Ecological drivers of jellyfish blooms - The complex life history of a 'well-known' medusa (Aurelia aurita).

Jellyfish blooms are conspicuous demographic events with significant ecological and socio-economic impact. Despite worldwide concern about an increased frequency and intensity of such mass occurrences, predicting their booms and busts remains challenging. Forecasting how jellyfish populations may respond to environmental change requires considering their complex life histories. Metagenic life cycles, which include a benthic polyp stage, can boost jellyfish mass occurrences via asexual recruitment of pelagic medusae. Here we present stage-structured matrix population models with monthly, individual-based demographic rates of all life stages of the moon jellyfish Aurelia aurita L. (sensu stricto). We investigate the life-stage dynamics of these complex populations under low and high food conditions to illustrate how changes in medusa density depend on non-medusa stage dynamics.
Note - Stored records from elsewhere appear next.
@[simp] theorem State.setDome_clock (s : State) (k : Nat) (d : Dome) : (s.setDome k d).clock = s.clock := rfl
@[simp] theorem State.setDome_mem (s : State) (k : Nat) (d : Dome) : (s.setDome k d).mem = s.mem := rfl
@[simp] theorem State.setDome_poison (s : State) (k : Nat) (d : Dome) : (s.setDome k d).poison = s.poison := rfl
@[simp] theorem State.setDome_tlb (s : State) (k : Nat) (d : Dome) : (s.setDome k d).tlb = s.tlb := rfl
@[simp] theorem State.setDome_dirty (s : State) (k : Nat) (d : Dome) : (s.setDome k d).dirty = s.dirty := rfl
@[simp] theorem State.setDome_pins (s : State) (k : Nat) (d : Dome) : (s.setDome k d).pins = s.pins := rfl
@[simp] theorem State.setDome_gangs (s : State) (k : Nat) (d : Dome) : (s.setDome k d).gangs = s.gangs := rfl
@[simp] theorem State.setDome_launches (s : State) (k : Nat) (d : Dome) : (s.setDome k d).launches = s.launches := rfl
@[simp] theorem State.setDome_pendings (s : State) (k : Nat) (d : Dome) : (s.setDome k d).pendings = s.pendings := rfl
@[simp] theorem State.setDome_ctxs (s : State) (k : Nat) (d : Dome) : (s.setDome k d).ctxs = s.ctxs := rfl
@[simp] theorem State.setDome_queues (s : State) (k : Nat) (d : Dome) : (s.setDome k d).queues = s.queues := rfl
@[simp] theorem State.setDome_cores (s : State) (k : Nat) (d : Dome) : (s.setDome k d).cores = s.cores := rfl
@[simp] theorem State.setDome_dies (s : State) (k : Nat) (d : Dome) : (s.setDome k d).dies = s.dies := rfl
@[simp] theorem State.setDome_ops (s : State) (k : Nat) (d : Dome) : (s.setDome k d).ops = s.ops := rfl
@[simp] theorem State.setDome_lanternQueue (s : State) (k : Nat) (d : Dome) : (s.setDome k d).lanternQueue = s.lanternQueue := rfl
@[simp] theorem State.setDome_nextOp (s : State) (k : Nat) (d : Dome) : (s.setDome k d).nextOp = s.nextOp := rfl
@[simp] theorem State.setDome_nextLaunch (s : State) (k : Nat) (d : Dome) : (s.setDome k d).nextLaunch = s.nextLaunch := rfl
@[simp] theorem State.setDome_nextBorn (s : State) (k : Nat) (d : Dome) : (s.setDome k d).nextBorn = s.nextBorn := rfl
@[simp] theorem State.setDome_nextIntake (s : State) (k : Nat) (d : Dome) : (s.setDome k d).nextIntake = s.nextIntake := rfl
@[simp] theorem State.setDome_pkg (s : State) (k : Nat) (d : Dome) : (s.setDome k d).pkg = s.pkg := rfl
@[simp] theorem State.setDome_fab (s : State) (k : Nat) (d : Dome) : (s.setDome k d).fab = s.fab := rfl
@[simp] theorem State.setDome_chandler (s : State) (k : Nat) (d : Dome) : (s.setDome k d).chandler = s.chandler := rfl
@[simp] theorem State.setDome_ptp (s : State) (k : Nat) (d : Dome) : (s.setDome k d).ptp = s.ptp := rfl
@[simp] theorem State.setDome_issue (s : State) (k : Nat) (d : Dome) : (s.setDome k d).issue = s.issue := rfl
@[simp] theorem State.setDome_agenda (s : State) (k : Nat) (d : Dome) : (s.setDome k d).agenda = s.agenda := rfl
@[simp] theorem State.setDome_out (s : State) (k : Nat) (d : Dome) : (s.setDome k d).out = s.out := rfl
@[simp] theorem State.setDome_lateWrites (s : State) (k : Nat) (d : Dome) : (s.setDome k d).lateWrites = s.lateWrites := rfl
@[simp] theorem State.setDome_free (s : State) (k : Nat) (d : Dome) : (s.setDome k d).free = s.free := rfl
We show that increased food availability can be an important ecological driver of jellyfish mass occurrences, as it can temporarily shift the population structure from polyp- to medusa-dominated. Projecting populations for a winter warming scenario additionally enhanced the booms and busts of jellyfish blooms. We identify demographic key variables that control the intensity and frequency of jellyfish blooms in response to environmental drivers such as habitat eutrophication and climate change. By contributing to an improved understanding of mass occurrence phenomena, our findings provide perspective for future management of ecosystem health.